ASSIGNMENT
Write the data out again in full, with no departure from the original.

RECORDS PROVIDED
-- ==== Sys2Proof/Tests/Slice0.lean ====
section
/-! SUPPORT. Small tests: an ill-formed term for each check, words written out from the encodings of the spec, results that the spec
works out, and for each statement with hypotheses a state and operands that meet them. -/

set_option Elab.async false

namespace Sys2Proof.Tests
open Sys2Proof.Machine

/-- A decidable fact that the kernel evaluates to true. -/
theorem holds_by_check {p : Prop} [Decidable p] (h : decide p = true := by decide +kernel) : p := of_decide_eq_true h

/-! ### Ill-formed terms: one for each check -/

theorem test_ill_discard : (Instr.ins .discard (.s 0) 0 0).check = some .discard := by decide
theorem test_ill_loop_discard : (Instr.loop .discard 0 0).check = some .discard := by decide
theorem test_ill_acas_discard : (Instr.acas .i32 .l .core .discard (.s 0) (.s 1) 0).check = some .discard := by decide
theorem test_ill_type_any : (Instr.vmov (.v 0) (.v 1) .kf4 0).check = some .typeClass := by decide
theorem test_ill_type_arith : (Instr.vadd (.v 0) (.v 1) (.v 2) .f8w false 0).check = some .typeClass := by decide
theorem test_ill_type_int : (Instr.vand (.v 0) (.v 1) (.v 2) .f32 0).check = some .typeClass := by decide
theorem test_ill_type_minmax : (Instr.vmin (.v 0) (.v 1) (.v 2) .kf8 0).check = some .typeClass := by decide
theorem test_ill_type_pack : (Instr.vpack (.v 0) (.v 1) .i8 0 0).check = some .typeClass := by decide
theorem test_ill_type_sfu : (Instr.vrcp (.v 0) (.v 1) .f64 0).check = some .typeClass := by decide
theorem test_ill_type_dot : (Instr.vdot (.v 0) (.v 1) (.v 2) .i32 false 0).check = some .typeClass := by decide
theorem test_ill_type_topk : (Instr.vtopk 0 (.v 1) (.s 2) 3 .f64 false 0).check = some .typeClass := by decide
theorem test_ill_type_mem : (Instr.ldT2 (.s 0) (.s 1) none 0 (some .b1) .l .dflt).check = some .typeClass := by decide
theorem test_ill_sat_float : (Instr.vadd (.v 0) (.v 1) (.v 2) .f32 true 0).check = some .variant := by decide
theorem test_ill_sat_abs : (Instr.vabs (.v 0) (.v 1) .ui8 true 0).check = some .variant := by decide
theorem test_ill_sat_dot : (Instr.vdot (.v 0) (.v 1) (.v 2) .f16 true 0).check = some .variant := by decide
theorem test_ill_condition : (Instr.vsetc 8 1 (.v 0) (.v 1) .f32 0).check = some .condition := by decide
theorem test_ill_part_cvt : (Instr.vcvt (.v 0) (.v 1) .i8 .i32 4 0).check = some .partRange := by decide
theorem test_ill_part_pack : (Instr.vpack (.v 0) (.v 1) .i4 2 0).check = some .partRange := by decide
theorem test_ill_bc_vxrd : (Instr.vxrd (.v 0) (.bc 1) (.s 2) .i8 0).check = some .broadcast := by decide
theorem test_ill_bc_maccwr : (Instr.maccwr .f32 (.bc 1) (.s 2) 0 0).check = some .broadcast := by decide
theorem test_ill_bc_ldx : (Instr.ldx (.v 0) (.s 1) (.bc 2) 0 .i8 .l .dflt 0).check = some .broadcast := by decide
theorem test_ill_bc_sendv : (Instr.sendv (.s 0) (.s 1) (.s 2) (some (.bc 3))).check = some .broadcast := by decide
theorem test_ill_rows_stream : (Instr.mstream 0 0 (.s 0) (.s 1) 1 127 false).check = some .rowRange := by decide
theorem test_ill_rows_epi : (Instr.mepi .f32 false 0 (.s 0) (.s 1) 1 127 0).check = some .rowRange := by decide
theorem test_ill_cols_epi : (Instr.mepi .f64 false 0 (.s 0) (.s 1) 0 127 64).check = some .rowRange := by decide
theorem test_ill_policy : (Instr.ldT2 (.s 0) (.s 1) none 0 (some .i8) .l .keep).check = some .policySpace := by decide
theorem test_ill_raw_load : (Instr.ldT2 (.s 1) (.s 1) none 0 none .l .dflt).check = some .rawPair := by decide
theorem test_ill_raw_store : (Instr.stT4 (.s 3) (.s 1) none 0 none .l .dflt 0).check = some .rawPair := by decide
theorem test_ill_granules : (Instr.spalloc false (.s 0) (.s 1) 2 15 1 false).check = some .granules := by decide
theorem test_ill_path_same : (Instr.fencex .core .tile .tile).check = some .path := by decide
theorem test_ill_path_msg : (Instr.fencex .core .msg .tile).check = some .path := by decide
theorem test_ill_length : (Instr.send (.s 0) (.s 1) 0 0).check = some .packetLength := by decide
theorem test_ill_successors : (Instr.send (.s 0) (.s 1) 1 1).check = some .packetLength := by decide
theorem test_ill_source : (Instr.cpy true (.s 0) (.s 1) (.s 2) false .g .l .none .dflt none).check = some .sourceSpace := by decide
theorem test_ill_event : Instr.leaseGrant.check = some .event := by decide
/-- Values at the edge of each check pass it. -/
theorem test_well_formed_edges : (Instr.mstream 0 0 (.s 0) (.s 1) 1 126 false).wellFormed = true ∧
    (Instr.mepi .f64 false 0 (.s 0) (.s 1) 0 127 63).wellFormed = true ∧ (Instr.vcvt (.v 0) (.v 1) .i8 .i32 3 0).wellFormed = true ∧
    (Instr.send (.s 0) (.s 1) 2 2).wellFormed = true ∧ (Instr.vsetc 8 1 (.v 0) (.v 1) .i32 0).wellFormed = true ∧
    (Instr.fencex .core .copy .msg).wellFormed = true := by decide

ANSWER FOR THE TASK
-- ==== Sys2Proof/Tests/Slice0.lean ====
section
/-! SUPPORT. Small tests: an ill-formed term for each check, words written out from the encodings of the spec, results that the spec
works out, and for each statement with hypotheses a state and operands that meet them. -/

set_option Elab.async false

namespace Sys2Proof.Tests
open Sys2Proof.Machine

/-- A decidable fact that the kernel evaluates to true. -/
theorem holds_by_check {p : Prop} [Decidable p] (h : decide p = true := by decide +kernel) : p := of_decide_eq_true h

/-! ### Ill-formed terms: one for each check -/

theorem test_ill_discard : (Instr.ins .discard (.s 0) 0 0).check = some .discard := by decide
theorem test_ill_loop_discard : (Instr.loop .discard 0 0).check = some .discard := by decide
theorem test_ill_acas_discard : (Instr.acas .i32 .l .core .discard (.s 0) (.s 1) 0).check = some .discard := by decide
theorem test_ill_type_any : (Instr.vmov (.v 0) (.v 1) .kf4 0).check = some .typeClass := by decide
theorem test_ill_type_arith : (Instr.vadd (.v 0) (.v 1) (.v 2) .f8w false 0).check = some .typeClass := by decide
theorem test_ill_type_int : (Instr.vand (.v 0) (.v 1) (.v 2) .f32 0).check = some .typeClass := by decide
theorem test_ill_type_minmax : (Instr.vmin (.v 0) (.v 1) (.v 2) .kf8 0).check = some .typeClass := by decide
theorem test_ill_type_pack : (Instr.vpack (.v 0) (.v 1) .i8 0 0).check = some .typeClass := by decide
theorem test_ill_type_sfu : (Instr.vrcp (.v 0) (.v 1) .f64 0).check = some .typeClass := by decide
theorem test_ill_type_dot : (Instr.vdot (.v 0) (.v 1) (.v 2) .i32 false 0).check = some .typeClass := by decide
theorem test_ill_type_topk : (Instr.vtopk 0 (.v 1) (.s 2) 3 .f64 false 0).check = some .typeClass := by decide
theorem test_ill_type_mem : (Instr.ldT2 (.s 0) (.s 1) none 0 (some .b1) .l .dflt).check = some .typeClass := by decide
theorem test_ill_sat_float : (Instr.vadd (.v 0) (.v 1) (.v 2) .f32 true 0).check = some .variant := by decide
theorem test_ill_sat_abs : (Instr.vabs (.v 0) (.v 1) .ui8 true 0).check = some .variant := by decide
theorem test_ill_sat_dot : (Instr.vdot (.v 0) (.v 1) (.v 2) .f16 true 0).check = some .variant := by decide
theorem test_ill_condition : (Instr.vsetc 8 1 (.v 0) (.v 1) .f32 0).check = some .condition := by decide
theorem test_ill_part_cvt : (Instr.vcvt (.v 0) (.v 1) .i8 .i32 4 0).check = some .partRange := by decide
theorem test_ill_part_pack : (Instr.vpack (.v 0) (.v 1) .i4 2 0).check = some .partRange := by decide
theorem test_ill_bc_vxrd : (Instr.vxrd (.v 0) (.bc 1) (.s 2) .i8 0).check = some .broadcast := by decide
theorem test_ill_bc_maccwr : (Instr.maccwr .f32 (.bc 1) (.s 2) 0 0).check = some .broadcast := by decide
theorem test_ill_bc_ldx : (Instr.ldx (.v 0) (.s 1) (.bc 2) 0 .i8 .l .dflt 0).check = some .broadcast := by decide
theorem test_ill_bc_sendv : (Instr.sendv (.s 0) (.s 1) (.s 2) (some (.bc 3))).check = some .broadcast := by decide
theorem test_ill_rows_stream : (Instr.mstream 0 0 (.s 0) (.s 1) 1 127 false).check = some .rowRange := by decide
theorem test_ill_rows_epi : (Instr.mepi .f32 false 0 (.s 0) (.s 1) 1 127 0).check = some .rowRange := by decide
theorem test_ill_cols_epi : (Instr.mepi .f64 false 0 (.s 0) (.s 1) 0 127 64).check = some .rowRange := by decide
theorem test_ill_policy : (Instr.ldT2 (.s 0) (.s 1) none 0 (some .i8) .l .keep).check = some .policySpace := by decide
theorem test_ill_raw_load : (Instr.ldT2 (.s 1) (.s 1) none 0 none .l .dflt).check = some .rawPair := by decide
theorem test_ill_raw_store : (Instr.stT4 (.s 3) (.s 1) none 0 none .l .dflt 0).check = some .rawPair := by decide
theorem test_ill_granules : (Instr.spalloc false (.s 0) (.s 1) 2 15 1 false).check = some .granules := by decide
theorem test_ill_path_same : (Instr.fencex .core .tile .tile).check = some .path := by decide
theorem test_ill_path_msg : (Instr.fencex .core .msg .tile).check = some .path := by decide
theorem test_ill_length : (Instr.send (.s 0) (.s 1) 0 0).check = some .packetLength := by decide
theorem test_ill_successors : (Instr.send (.s 0) (.s 1) 1 1).check = some .packetLength := by decide
theorem test_ill_source : (Instr.cpy true (.s 0) (.s 1) (.s 2) false .g .l .none .dflt none).check = some .sourceSpace := by decide
theorem test_ill_event : Instr.leaseGrant.check = some .event := by decide
/-- Values at the edge of each check pass it. -/
theorem test_well_formed_edges : (Instr.mstream 0 0 (.s 0) (.s 1) 1 126 false).wellFormed = true ∧
    (Instr.mepi .f64 false 0 (.s 0) (.s 1) 0 127 63).wellFormed = true ∧ (Instr.vcvt (.v 0) (.v 1) .i8 .i32 3 0).wellFormed = true ∧
    (Instr.send (.s 0) (.s 1) 2 2).wellFormed = true ∧ (Instr.vsetc 8 1 (.v 0) (.v 1) .i32 0).wellFormed = true ∧
    (Instr.fencex .core .copy .msg).wellFormed = true := by decide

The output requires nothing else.